Since the anti-trichomonal activity of the synthesized sulfonamides depends on the presence of a nitro group in their structures, it is plausible to theorise that it is the result of the bioreduction of the nitro group [30].
Notably, the first electron transfer to form the ArNO2/ArNO2-· couple is a factor involved in the nitroreduction control, hence in the order of bioreduction of the most important groups of ArNO2, which is: nitropyridines > nitrofurans ≥ nitrothiophenes > nitrobenzenes > nitroimidazoles. Thus, this fact can explain the higher trichomonacidal activity exhibited by four of the synthesized sulfonamides.
To explore the putative mechanism of action of the compounds with higher antitrichomonal activity than metronidazole, a molecular docking study was performed with Trichomonas vaginalis ferredoxin (PDB-ID: 1L5P) as target. Thus, the affinity of those compounds, including metronidazole, for the amphipathic binding site of the iron-sulfur cluster was studied.
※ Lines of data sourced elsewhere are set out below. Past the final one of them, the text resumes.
/-- A HASH whose stream fails after n bytes (60_exceptions.md section 1, 40_blocksource.md section 2): the blocks
completed before the failure stay folded, the rest is dropped, and the one response is the failure code. -/
def Obligations.HashOfFailingStream : Prop :=
  ∀ (s : State) (p : BitVec 512) (bytes : List Byte) (e : Byte) (cmds : List CmdWord) (rest : List BeatWord),
    s.mode = .idle → s.cmdPort = ⟨0x04#8, p⟩ :: cmds →
    s.strmPort = bytes.map (beatWord 0#2) ++ beatWord 2#2 e :: rest → s.undisturbed (bytes.length + 2) →
    ∃ t, runSteps (bytes.length + 2) s = .next t ∧
      t.cv = foldBlocks Config.IV ((bs bytes).take (bytes.length / 64)) ∧
      t.phase = (if bytes.length / 64 = 0 then .reset else .accum) ∧ t.mode = .idle ∧ t.fill = 0 ∧
      responses (bytes.length + 2) s = [.err .ioFail e]

/-- Incremental equivalence (43_hasher_control.md section 4): from MODE = IDLE and CV = IV, one UPDATE for each block of
BS(s) and then FINALIZE end with the chaining value and the digest of HASH over s. -/
def Obligations.IncrementalEquivalence : Prop :=
  ∀ (s : State) (bytes : List Byte) (p : BitVec 512) (cmds : List CmdWord),
    s.mode = .idle → s.cv = Config.IV →
    s.cmdPort = (bs bytes).map (fun b => ⟨0x02#8, portOfBytes b.toList⟩) ++ ⟨0x03#8, p⟩ :: cmds →
    s.undisturbed ((bs bytes).length + 1) →
    ∃ t, runSteps ((bs bytes).length + 1) s = .next t ∧ t.cv = cvOf bytes ∧ t.phase = .final ∧ t.mode = .idle ∧
      t.rsp = some (.okDigest (fin (cvOf bytes)) (hex (fin (cvOf bytes)))) ∧ t.cmdPort = cmds

/-- A HASH that is given no terminator never ends (70_reset_and_hazards.md section 3): while only DATA beats come, RST is
not asserted and the host changes no wire, the core stays in STREAM, responds nothing and holds every command. -/
def Obligations.HashWithoutTerminatorHangs : Prop :=
  ∀ (s : State) (n : Nat), s.mode = .stream → s.undisturbed n → (∀ b ∈ s.strmPort.take n, b.toNat < 0x100) →
    ∃ t, runSteps n s = .next t ∧ t.mode = .stream ∧ t.cmdPort = s.cmdPort ∧ responses n s = []

/-! ### Traces and instances -/

/-- A well-formed trace (30_encoding.md section 6) is accepted line by line: presented to an idle core it takes one step
a line, nothing stays presented, and the registers and the last response are those of the lines' events taken one after
the other. That a RESET line is RST in its own step is the model's choice (assumption log 5). -/
def Obligations.WellFormedTraceRuns : Prop :=
  ∀ (s : State) (ls : List Line), s.mode = .idle → wellFormedTrace ls = true →
    runSteps ls.length (s.presentTrace ls) =
      .next (ls.foldl Line.effect { s with cmdPort := [], strmPort := [], rstPort := [], wirePort := [] })

/-- Every accepted command produces exactly one response, and nothing else produces one (30_encoding.md section 5): a
well-formed trace emits as many responses as it has command lines, its RESET lines none. -/
def Obligations.OneResponsePerCommand : Prop :=
  ∀ (s : State) (ls : List Line), s.mode = .idle → wellFormedTrace ls = true →
    (responses ls.length (s.presentTrace ls)).length = (ls.filterMap Line.command?).length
Metronidazole showed a binding affinity of -2.50 Kcal/mol (Table 2); besides that, its nitro group is oriented toward Lys46 and Thr37, which together Asp36, Gln39, Asn41, and Lys42 are the hydrophilic residues forming the front, top, and bottom of the binding site [31].
Table 2 Docking scores of the most active phenylthiazolyl benzenesulfonamides and metronidazole in the binding site for Trichomonas vaginalis ferredoxin.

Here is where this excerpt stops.